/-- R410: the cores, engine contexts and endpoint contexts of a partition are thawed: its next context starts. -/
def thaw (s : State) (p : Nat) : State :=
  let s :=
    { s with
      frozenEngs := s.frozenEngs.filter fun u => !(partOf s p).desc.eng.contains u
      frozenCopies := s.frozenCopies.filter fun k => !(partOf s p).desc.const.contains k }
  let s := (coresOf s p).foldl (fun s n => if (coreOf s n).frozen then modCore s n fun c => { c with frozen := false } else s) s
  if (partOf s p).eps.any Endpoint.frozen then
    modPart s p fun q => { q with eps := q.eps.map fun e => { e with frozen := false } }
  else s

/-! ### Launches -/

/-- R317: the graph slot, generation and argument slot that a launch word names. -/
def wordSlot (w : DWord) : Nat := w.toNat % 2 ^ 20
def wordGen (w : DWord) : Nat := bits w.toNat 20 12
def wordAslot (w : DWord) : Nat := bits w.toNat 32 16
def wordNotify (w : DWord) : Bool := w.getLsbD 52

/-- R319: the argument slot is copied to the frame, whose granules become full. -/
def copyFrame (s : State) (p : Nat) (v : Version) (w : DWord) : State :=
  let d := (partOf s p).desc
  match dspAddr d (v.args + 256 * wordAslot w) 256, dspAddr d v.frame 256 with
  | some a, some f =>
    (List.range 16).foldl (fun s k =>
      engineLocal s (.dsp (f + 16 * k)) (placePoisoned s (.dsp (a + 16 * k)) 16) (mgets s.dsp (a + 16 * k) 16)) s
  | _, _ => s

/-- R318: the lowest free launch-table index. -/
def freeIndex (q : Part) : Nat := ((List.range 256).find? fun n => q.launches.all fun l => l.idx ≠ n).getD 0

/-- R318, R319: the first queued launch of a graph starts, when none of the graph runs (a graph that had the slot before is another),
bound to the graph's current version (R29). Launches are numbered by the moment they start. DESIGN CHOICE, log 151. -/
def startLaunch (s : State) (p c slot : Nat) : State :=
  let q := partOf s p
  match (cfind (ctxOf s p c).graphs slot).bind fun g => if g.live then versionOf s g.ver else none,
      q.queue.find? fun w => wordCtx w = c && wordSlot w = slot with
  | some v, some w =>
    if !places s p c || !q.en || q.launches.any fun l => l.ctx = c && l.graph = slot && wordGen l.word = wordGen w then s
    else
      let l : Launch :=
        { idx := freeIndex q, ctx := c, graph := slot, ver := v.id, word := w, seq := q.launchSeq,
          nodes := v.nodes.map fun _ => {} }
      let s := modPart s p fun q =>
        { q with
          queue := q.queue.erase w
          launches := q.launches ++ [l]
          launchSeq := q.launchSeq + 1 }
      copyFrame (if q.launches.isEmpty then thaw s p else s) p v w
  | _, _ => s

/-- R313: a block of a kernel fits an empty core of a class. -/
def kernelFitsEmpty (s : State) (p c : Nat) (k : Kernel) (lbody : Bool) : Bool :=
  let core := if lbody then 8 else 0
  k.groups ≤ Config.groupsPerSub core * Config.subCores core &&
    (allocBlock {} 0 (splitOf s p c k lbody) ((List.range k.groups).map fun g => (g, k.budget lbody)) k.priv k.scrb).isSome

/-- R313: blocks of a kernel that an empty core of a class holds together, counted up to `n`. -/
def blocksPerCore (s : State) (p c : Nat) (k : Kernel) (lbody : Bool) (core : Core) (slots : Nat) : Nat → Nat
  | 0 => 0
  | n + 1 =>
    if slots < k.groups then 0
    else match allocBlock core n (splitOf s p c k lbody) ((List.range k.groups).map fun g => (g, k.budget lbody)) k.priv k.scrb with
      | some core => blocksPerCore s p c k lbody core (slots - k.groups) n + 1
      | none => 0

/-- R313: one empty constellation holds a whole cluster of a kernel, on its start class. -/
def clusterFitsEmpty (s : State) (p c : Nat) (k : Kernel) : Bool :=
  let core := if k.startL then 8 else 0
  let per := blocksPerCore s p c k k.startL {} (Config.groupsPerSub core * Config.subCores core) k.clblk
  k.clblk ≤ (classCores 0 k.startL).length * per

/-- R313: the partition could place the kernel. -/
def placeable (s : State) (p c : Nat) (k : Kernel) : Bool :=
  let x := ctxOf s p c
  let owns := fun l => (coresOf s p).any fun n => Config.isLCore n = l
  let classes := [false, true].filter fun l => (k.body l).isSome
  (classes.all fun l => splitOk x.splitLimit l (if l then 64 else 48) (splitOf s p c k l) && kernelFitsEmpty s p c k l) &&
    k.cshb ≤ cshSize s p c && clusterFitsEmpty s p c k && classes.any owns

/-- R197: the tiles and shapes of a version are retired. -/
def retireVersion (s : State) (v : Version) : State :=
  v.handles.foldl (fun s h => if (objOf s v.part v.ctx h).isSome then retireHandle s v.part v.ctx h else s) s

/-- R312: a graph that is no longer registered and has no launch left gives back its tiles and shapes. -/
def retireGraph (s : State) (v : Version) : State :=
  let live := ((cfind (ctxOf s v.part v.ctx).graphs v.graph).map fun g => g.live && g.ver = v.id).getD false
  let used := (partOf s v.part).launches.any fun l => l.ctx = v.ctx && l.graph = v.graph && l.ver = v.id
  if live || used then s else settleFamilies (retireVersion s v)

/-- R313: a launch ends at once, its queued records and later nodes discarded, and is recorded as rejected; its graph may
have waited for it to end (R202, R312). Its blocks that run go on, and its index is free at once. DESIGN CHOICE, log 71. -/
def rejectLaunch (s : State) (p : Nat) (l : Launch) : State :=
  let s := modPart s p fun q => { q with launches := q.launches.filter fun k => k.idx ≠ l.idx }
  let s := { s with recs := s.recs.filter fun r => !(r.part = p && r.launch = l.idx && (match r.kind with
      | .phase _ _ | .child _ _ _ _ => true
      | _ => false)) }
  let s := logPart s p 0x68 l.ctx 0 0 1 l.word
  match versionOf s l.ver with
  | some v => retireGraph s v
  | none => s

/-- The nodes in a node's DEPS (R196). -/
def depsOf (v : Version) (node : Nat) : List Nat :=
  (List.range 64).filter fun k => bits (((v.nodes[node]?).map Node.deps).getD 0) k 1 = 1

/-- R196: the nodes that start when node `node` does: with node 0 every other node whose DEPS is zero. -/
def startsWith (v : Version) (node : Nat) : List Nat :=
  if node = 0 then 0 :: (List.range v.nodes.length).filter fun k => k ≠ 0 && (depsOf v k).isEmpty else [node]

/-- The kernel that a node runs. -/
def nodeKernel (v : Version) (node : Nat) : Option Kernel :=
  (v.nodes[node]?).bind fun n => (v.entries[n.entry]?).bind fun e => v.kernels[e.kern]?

--

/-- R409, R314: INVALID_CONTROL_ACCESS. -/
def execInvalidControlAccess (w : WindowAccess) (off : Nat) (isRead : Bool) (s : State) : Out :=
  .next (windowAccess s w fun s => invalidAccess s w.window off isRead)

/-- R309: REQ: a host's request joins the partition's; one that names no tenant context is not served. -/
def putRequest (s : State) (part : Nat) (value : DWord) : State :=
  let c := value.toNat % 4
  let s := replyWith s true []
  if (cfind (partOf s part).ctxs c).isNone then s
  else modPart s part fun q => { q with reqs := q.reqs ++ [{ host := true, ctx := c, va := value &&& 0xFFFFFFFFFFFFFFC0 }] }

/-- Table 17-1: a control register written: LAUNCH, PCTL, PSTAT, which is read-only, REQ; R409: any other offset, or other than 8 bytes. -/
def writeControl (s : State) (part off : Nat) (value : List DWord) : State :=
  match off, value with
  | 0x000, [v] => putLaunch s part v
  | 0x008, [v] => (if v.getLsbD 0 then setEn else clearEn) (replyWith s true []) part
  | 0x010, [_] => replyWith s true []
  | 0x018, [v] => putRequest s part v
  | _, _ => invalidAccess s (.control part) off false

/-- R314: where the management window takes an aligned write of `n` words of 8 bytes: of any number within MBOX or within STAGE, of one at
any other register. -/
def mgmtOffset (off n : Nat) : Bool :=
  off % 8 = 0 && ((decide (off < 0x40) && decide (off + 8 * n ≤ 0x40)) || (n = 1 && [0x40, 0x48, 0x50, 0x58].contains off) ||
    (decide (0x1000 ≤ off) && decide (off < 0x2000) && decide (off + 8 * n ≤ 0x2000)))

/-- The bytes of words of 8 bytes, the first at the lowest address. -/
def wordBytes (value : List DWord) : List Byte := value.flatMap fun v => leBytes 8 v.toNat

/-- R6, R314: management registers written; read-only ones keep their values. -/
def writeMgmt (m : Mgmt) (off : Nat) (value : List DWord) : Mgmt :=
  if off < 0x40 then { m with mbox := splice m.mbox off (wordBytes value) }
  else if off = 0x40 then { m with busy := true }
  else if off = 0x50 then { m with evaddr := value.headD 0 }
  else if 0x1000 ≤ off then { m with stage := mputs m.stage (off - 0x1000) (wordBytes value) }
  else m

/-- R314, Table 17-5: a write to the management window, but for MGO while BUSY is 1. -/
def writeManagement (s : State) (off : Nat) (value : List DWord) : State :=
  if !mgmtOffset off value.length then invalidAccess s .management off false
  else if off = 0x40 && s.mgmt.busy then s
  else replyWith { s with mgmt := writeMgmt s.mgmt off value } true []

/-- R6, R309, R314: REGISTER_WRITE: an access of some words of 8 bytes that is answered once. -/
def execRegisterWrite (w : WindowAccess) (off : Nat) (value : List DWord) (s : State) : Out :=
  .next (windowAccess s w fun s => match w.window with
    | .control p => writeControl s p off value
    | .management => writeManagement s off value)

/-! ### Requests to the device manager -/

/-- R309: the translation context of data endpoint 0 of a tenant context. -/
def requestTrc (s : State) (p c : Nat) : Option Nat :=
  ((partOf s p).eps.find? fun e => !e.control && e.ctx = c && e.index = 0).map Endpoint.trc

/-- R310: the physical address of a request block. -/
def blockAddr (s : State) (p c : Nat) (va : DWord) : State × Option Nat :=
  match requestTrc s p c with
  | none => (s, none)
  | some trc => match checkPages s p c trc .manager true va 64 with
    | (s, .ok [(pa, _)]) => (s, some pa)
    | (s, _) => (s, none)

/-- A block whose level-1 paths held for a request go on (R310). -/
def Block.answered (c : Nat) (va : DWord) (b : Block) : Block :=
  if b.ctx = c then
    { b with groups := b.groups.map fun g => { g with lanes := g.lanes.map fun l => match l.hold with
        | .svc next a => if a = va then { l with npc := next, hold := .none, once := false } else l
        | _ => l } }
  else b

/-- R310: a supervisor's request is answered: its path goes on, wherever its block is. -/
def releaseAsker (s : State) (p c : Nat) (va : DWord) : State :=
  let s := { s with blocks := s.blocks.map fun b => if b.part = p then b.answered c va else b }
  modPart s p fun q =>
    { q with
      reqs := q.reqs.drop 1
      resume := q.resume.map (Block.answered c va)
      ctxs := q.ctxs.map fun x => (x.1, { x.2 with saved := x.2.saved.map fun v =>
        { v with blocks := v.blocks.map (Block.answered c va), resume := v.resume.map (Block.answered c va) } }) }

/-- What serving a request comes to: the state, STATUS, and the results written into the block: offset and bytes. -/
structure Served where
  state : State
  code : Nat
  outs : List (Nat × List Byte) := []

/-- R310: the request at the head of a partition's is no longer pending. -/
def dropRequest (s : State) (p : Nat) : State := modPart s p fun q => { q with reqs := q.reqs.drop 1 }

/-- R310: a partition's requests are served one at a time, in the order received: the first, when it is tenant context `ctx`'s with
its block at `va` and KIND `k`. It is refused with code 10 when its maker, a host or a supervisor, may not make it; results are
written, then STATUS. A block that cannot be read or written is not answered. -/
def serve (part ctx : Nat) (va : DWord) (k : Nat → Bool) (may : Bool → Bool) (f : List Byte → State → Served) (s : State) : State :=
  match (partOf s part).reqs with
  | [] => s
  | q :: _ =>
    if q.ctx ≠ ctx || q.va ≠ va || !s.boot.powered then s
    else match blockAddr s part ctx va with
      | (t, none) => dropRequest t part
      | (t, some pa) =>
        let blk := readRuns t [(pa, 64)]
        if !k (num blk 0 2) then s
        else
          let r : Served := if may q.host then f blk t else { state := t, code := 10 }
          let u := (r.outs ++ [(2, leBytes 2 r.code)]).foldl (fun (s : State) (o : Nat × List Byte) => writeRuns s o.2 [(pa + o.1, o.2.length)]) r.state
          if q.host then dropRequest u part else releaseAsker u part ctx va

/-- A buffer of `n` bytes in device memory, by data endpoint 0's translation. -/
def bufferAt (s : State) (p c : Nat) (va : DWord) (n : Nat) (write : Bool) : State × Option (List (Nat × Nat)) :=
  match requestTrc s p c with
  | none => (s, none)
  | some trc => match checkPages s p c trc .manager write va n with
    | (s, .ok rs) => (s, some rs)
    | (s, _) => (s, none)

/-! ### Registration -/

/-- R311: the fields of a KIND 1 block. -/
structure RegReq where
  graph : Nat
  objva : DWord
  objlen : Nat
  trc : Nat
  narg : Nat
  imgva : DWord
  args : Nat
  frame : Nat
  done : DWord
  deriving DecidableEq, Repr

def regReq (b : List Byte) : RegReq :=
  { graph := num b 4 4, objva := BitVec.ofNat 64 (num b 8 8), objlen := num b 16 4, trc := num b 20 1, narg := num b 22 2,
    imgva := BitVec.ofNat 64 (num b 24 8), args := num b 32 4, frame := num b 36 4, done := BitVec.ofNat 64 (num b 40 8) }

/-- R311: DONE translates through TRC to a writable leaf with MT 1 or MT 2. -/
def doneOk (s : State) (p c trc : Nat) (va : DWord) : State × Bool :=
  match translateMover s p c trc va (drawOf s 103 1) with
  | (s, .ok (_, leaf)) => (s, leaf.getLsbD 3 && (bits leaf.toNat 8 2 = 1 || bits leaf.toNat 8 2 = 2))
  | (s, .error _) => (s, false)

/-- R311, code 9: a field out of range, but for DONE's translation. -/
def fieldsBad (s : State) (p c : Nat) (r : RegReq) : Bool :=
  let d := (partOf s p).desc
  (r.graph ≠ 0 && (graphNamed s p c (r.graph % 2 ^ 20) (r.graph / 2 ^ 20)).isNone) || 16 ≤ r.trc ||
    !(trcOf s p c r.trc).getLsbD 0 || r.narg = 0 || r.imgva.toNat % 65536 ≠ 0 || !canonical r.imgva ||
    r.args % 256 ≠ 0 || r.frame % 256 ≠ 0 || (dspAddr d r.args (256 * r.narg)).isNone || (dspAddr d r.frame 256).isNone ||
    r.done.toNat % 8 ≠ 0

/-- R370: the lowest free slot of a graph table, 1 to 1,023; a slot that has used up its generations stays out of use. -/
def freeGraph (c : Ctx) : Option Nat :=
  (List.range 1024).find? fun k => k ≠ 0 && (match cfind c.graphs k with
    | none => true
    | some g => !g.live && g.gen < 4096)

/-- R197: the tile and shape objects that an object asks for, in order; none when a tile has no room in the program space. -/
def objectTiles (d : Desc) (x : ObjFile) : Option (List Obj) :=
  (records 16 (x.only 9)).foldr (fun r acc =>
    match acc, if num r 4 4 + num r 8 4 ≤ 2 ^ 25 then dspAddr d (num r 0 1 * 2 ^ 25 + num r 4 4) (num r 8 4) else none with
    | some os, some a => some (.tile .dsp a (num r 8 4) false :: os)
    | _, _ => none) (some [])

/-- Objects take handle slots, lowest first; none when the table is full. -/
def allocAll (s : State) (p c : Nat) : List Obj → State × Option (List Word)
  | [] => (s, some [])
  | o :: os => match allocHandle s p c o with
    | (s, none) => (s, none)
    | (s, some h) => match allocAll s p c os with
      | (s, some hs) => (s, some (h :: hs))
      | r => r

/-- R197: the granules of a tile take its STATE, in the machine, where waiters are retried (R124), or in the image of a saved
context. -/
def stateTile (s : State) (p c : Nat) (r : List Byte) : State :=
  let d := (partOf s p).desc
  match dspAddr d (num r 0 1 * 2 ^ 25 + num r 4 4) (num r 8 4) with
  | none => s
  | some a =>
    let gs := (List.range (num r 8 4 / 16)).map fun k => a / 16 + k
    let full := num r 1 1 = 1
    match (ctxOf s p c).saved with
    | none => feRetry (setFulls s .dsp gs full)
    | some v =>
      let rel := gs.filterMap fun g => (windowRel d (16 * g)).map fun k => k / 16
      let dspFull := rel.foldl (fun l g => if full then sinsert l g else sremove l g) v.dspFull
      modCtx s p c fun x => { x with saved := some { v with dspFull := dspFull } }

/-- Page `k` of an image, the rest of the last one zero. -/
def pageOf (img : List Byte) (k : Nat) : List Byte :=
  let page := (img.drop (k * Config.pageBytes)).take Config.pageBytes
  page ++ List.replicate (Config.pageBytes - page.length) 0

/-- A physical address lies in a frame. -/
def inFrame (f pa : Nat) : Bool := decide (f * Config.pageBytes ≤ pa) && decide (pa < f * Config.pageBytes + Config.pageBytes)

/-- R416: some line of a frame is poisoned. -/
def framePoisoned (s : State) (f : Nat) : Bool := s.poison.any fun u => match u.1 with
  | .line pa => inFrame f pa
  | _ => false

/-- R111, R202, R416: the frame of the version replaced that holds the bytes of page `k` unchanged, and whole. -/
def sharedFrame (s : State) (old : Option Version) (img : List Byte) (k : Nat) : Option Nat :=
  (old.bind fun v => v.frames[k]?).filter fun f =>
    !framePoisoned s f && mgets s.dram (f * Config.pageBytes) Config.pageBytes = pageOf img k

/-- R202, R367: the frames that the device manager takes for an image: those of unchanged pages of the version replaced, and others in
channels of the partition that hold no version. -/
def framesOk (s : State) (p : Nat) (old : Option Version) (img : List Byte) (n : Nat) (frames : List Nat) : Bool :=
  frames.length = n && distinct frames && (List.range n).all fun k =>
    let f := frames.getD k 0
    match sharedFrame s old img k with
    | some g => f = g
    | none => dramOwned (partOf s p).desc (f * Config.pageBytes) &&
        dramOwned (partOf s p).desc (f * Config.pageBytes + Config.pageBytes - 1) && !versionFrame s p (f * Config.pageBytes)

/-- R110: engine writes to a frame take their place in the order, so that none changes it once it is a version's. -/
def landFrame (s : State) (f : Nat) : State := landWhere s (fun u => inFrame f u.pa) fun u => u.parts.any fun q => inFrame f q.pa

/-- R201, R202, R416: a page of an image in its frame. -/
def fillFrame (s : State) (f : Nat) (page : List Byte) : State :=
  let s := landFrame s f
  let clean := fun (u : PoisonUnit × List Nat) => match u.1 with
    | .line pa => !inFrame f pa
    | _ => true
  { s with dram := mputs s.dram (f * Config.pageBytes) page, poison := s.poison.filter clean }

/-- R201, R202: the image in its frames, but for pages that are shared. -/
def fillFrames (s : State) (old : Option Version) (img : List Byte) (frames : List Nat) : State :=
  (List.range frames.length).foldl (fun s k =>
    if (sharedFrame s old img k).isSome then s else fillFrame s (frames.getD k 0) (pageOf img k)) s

==

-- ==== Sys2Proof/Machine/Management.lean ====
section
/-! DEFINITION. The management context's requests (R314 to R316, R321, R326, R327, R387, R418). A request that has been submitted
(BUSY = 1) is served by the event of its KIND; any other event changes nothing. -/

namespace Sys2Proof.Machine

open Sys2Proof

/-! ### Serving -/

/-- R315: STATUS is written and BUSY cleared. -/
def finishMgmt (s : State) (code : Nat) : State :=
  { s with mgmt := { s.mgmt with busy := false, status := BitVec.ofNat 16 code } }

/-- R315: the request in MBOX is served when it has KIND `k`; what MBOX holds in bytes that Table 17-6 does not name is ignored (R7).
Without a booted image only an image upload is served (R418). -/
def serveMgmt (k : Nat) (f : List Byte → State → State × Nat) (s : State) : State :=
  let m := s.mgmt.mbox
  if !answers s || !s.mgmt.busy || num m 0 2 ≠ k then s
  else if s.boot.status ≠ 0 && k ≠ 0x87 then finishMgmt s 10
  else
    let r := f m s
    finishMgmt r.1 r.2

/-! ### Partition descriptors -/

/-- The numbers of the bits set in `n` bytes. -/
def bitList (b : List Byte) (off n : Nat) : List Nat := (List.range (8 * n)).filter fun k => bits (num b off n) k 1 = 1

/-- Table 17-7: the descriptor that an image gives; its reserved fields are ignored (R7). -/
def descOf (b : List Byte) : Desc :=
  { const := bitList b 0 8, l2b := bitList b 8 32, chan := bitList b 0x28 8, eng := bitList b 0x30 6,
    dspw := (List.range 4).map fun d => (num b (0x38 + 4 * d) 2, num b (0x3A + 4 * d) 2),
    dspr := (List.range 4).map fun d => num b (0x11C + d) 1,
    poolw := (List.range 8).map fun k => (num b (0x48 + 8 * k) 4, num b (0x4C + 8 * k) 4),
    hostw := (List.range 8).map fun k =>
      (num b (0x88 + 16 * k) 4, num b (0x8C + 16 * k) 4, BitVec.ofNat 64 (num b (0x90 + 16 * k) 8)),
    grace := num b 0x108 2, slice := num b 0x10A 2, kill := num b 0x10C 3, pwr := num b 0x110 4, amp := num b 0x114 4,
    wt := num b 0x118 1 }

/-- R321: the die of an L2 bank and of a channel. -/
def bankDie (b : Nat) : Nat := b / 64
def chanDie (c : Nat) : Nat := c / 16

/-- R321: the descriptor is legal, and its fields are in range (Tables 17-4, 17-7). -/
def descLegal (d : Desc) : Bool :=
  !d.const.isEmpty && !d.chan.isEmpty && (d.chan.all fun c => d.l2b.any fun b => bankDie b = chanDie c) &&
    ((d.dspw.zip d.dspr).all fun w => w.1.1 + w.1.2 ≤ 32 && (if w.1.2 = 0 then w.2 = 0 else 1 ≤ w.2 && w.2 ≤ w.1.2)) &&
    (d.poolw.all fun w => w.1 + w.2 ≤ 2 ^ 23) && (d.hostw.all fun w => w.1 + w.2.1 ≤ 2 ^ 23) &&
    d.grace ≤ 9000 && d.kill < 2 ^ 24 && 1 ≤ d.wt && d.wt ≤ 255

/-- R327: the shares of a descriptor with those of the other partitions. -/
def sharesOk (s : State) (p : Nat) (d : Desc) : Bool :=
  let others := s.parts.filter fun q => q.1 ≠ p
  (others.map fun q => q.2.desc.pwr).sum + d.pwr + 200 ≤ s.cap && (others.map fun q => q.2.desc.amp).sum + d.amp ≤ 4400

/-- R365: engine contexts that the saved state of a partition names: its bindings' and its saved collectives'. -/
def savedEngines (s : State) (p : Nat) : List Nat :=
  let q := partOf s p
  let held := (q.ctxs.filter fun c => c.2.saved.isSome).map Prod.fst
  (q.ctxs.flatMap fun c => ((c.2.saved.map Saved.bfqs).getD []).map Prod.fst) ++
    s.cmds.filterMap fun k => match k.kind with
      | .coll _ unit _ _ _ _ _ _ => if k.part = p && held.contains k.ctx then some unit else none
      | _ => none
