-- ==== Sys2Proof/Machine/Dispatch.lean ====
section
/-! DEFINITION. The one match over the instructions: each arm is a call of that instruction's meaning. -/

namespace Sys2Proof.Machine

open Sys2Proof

(What you should do)
Using the material above, transcribe exactly the lines from the line with "context starts. -/" to the line with "def wordSlot (w"; both count, and nothing else goes in.

(Response to the task)
/-- R410: the cores, engine contexts and endpoint contexts of a partition are thawed: its next context starts. -/
def thaw (s : State) (p : Nat) : State :=
  let s :=
    { s with
      frozenEngs := s.frozenEngs.filter fun u => !(partOf s p).desc.eng.contains u
      frozenCopies := s.frozenCopies.filter fun k => !(partOf s p).desc.const.contains k }
  let s := (coresOf s p).foldl (fun s n => if (coreOf s n).frozen then modCore s n fun c => { c with frozen := false } else s) s
  if (partOf s p).eps.any Endpoint.frozen then
    modPart s p fun q => { q with eps := q.eps.map fun e => { e with frozen := false } }
  else s

/-! ### Launches -/

/-- R317: the graph slot, generation and argument slot that a launch word names. -/
def wordSlot (w : DWord) : Nat := w.toNat % 2 ^ 20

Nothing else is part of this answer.